Taking the line with "def packed8 (el" as the first and the line with "def execVcvtfe4 (d" as the last, set down exactly every line in that range from the entries below, and no more.

[[ RECORDS FOR THE TASK open ]]

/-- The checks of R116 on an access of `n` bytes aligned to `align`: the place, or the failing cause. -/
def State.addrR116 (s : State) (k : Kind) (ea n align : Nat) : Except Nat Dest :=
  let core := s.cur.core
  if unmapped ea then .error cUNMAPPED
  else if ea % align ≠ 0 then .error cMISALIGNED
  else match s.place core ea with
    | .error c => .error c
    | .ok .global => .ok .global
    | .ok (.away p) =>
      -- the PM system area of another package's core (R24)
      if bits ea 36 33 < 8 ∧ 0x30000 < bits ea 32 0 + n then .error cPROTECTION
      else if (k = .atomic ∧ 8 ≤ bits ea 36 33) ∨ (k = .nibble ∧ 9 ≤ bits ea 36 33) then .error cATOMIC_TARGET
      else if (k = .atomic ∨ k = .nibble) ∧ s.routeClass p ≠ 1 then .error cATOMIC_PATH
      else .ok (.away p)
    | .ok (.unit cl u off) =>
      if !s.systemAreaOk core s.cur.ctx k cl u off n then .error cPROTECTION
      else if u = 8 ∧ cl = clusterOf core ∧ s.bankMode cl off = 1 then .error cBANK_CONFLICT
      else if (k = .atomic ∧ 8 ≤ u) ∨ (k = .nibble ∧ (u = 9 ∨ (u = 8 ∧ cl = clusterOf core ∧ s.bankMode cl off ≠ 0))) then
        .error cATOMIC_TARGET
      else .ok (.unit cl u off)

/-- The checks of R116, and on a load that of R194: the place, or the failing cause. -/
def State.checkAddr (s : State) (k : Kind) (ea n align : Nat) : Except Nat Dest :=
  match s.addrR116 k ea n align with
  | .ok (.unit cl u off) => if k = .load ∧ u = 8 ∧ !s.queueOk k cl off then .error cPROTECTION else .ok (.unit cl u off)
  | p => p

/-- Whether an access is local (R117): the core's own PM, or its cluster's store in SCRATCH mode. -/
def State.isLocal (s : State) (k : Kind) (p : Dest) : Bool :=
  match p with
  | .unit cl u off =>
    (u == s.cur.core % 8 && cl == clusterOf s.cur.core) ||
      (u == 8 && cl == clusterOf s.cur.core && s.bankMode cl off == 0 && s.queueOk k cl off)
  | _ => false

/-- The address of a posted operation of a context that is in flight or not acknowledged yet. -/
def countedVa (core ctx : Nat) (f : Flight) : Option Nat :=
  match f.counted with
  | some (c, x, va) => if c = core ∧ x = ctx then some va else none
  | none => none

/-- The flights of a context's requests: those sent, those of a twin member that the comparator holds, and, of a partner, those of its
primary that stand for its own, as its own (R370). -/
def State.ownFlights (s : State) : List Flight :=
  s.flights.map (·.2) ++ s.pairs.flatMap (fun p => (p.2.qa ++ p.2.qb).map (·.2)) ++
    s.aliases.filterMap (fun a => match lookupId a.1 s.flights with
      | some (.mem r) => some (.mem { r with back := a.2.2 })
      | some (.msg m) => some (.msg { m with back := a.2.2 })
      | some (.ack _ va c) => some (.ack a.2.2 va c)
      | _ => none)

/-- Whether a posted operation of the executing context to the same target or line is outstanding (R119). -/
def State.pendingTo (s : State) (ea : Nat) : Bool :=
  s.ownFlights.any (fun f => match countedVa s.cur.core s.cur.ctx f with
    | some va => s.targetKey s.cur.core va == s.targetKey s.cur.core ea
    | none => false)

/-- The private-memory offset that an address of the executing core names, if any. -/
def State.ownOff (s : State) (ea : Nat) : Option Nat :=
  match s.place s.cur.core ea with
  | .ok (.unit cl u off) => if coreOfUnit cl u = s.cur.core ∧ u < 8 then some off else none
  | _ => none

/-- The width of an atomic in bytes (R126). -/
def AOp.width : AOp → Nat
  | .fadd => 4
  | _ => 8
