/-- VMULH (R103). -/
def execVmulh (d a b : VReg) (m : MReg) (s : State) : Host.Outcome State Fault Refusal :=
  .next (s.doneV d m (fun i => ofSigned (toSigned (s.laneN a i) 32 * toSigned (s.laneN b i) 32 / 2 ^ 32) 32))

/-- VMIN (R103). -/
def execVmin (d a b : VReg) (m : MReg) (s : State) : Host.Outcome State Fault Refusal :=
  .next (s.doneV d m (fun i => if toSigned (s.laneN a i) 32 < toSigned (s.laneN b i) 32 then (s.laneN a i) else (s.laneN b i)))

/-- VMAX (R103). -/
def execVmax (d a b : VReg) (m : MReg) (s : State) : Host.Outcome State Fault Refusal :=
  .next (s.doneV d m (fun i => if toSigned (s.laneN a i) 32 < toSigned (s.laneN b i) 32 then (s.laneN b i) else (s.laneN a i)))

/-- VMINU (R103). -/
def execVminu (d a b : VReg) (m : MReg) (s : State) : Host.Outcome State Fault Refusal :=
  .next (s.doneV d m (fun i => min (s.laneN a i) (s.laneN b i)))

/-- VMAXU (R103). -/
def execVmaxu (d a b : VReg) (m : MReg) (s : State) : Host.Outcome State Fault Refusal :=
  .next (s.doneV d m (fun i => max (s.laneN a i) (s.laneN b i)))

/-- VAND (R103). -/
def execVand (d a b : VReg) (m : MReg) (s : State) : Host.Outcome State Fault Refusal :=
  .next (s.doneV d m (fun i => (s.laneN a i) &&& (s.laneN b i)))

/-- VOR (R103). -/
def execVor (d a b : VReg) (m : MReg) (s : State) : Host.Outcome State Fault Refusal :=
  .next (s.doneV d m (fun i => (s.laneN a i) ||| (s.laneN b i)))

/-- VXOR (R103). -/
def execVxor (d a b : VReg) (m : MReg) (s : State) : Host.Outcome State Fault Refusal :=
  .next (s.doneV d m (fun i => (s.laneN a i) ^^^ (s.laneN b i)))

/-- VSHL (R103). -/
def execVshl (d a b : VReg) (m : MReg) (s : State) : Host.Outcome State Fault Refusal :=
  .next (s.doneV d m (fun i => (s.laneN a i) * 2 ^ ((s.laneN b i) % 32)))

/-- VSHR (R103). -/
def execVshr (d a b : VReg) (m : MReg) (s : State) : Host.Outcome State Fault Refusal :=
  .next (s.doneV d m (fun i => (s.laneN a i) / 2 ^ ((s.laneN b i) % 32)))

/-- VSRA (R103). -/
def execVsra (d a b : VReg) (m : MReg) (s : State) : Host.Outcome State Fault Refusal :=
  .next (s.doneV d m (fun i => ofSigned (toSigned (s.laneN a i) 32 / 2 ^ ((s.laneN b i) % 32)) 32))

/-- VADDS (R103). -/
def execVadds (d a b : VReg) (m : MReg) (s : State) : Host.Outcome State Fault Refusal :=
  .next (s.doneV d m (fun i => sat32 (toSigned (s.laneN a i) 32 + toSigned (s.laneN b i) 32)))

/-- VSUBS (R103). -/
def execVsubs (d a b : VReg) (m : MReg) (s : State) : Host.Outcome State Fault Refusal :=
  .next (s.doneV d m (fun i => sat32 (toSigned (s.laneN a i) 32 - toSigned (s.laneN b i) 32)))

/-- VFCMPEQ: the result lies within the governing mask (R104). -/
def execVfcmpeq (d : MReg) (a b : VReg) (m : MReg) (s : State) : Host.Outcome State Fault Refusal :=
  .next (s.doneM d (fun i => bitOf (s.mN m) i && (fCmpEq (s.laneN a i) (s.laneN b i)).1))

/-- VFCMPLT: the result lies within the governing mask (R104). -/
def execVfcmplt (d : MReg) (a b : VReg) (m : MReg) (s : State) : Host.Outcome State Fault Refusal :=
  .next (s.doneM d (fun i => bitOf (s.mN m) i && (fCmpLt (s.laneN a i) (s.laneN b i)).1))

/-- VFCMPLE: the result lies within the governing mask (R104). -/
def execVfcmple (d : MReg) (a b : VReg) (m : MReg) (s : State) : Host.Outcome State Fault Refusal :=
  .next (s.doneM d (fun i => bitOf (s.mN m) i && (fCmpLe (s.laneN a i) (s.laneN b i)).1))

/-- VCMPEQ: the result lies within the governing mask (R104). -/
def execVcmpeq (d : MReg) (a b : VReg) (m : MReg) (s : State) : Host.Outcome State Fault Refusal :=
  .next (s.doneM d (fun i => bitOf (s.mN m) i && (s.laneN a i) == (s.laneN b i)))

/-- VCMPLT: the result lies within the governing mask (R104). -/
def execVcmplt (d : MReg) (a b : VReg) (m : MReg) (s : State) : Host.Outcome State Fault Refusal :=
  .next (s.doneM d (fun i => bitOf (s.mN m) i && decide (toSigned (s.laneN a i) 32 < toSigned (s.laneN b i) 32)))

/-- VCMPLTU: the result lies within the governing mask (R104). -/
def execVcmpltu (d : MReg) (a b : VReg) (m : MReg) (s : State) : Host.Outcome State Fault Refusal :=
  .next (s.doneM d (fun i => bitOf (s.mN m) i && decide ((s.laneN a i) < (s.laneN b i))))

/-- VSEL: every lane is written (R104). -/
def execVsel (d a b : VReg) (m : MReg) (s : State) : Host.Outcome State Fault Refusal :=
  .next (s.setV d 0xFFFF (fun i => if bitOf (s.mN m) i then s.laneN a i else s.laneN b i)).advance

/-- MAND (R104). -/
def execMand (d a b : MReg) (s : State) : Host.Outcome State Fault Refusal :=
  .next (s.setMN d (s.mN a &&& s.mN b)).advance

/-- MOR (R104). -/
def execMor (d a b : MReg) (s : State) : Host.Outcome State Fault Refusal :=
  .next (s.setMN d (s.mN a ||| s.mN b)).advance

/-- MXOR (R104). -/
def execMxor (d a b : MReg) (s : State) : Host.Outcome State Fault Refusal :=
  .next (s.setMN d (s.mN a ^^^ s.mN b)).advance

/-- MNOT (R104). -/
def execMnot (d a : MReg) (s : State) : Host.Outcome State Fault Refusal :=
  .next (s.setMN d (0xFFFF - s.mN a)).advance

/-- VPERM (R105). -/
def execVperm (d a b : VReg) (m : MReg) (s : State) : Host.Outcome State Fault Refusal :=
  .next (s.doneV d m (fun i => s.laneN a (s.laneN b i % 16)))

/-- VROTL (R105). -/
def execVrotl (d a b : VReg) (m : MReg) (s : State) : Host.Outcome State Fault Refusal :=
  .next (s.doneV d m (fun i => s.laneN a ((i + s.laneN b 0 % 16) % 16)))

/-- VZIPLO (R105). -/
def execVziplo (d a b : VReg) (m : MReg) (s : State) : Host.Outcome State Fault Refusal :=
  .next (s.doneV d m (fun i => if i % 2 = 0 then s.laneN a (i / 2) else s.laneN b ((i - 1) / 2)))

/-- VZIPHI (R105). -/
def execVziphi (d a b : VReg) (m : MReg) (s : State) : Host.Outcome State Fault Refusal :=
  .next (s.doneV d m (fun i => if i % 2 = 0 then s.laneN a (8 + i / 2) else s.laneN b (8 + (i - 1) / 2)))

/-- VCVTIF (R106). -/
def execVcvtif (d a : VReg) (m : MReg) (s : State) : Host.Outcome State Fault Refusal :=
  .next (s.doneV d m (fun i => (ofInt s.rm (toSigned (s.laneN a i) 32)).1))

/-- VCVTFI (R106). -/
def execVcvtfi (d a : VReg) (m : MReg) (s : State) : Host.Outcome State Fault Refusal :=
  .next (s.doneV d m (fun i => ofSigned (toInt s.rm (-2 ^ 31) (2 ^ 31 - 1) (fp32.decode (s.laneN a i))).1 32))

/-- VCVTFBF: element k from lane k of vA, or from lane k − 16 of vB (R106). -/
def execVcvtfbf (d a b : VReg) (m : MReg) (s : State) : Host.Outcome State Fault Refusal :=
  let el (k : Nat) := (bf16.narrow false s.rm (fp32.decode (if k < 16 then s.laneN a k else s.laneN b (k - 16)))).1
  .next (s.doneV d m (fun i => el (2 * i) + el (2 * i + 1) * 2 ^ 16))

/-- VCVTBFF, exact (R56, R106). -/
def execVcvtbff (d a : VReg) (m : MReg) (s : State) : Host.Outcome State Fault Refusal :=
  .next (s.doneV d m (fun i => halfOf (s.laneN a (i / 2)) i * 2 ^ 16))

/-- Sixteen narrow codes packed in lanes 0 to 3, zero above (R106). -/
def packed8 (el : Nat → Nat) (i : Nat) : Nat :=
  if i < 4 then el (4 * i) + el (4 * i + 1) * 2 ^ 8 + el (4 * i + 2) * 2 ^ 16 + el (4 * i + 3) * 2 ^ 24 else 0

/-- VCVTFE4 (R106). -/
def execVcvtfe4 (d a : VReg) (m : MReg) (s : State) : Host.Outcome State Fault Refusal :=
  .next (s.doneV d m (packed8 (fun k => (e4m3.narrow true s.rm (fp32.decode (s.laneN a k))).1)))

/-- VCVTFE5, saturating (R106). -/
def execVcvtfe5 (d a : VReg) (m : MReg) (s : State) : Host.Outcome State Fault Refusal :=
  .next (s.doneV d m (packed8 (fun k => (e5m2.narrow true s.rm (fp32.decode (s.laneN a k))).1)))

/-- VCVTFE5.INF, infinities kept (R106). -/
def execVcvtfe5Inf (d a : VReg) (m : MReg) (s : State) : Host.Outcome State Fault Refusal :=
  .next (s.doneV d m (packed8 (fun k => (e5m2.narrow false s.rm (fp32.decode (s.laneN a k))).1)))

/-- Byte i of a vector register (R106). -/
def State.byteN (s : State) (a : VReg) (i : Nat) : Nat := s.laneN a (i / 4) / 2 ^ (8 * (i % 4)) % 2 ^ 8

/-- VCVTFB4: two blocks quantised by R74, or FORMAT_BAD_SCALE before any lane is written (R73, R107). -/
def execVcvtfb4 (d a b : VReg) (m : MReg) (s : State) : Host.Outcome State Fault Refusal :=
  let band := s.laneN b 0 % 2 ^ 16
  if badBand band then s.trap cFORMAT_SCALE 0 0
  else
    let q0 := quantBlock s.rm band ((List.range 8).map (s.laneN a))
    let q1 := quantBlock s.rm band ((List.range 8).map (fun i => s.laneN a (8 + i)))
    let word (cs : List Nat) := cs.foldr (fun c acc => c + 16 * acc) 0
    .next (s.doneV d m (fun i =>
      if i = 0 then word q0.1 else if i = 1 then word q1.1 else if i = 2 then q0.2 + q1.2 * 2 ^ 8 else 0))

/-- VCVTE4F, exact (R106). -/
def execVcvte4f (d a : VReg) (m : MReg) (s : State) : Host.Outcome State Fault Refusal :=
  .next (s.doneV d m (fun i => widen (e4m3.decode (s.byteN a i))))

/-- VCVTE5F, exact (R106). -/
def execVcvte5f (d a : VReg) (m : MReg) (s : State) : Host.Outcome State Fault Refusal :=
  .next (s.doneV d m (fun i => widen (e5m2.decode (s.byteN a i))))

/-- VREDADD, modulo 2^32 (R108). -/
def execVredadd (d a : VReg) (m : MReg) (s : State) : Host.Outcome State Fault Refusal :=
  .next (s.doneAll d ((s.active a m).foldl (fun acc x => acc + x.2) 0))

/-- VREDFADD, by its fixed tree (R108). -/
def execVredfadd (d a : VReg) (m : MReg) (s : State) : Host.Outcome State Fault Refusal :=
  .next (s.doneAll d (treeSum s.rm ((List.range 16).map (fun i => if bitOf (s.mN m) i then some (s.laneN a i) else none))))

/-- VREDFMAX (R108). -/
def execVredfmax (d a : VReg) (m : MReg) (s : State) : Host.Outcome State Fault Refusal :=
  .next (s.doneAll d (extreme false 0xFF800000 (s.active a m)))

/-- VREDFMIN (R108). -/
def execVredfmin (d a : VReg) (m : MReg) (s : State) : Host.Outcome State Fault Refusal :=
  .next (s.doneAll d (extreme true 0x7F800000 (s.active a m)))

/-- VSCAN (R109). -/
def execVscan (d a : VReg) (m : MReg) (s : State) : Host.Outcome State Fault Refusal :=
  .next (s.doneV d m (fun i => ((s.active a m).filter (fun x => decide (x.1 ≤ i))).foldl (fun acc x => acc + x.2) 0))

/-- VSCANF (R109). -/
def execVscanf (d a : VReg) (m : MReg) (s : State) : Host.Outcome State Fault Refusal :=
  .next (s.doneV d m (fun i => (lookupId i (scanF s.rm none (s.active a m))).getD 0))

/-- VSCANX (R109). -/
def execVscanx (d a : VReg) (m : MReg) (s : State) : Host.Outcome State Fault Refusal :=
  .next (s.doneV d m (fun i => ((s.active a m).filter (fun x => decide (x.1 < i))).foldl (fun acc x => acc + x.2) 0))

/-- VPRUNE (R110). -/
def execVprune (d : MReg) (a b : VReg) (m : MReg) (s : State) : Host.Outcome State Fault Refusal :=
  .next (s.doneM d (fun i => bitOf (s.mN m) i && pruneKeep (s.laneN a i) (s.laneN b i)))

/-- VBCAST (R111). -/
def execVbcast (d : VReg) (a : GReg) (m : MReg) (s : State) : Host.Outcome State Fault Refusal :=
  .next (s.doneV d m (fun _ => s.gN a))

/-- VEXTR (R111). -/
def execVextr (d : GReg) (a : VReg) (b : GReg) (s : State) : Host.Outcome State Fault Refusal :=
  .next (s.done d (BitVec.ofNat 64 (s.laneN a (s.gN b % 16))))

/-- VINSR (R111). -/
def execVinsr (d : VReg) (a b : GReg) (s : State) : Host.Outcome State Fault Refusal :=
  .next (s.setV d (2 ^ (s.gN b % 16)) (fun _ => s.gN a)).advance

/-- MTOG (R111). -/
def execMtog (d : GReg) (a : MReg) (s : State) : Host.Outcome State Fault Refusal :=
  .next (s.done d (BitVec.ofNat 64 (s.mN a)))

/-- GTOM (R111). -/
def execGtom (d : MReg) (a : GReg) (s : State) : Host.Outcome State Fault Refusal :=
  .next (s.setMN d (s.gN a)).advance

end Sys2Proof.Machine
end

[[ RECORDS FOR THE TASK closed ]]

RESPONSE FOR THIS EXERCISE:
def packed8 (el : Nat → Nat) (i : Nat) : Nat :=
  if i < 4 then el (4 * i) + el (4 * i + 1) * 2 ^ 8 + el (4 * i + 2) * 2 ^ 16 + el (4 * i + 3) * 2 ^ 24 else 0

/-- VCVTFE4 (R106). -/
def execVcvtfe4 (d a : VReg) (m : MReg) (s : State) : Host.Outcome State Fault Refusal :=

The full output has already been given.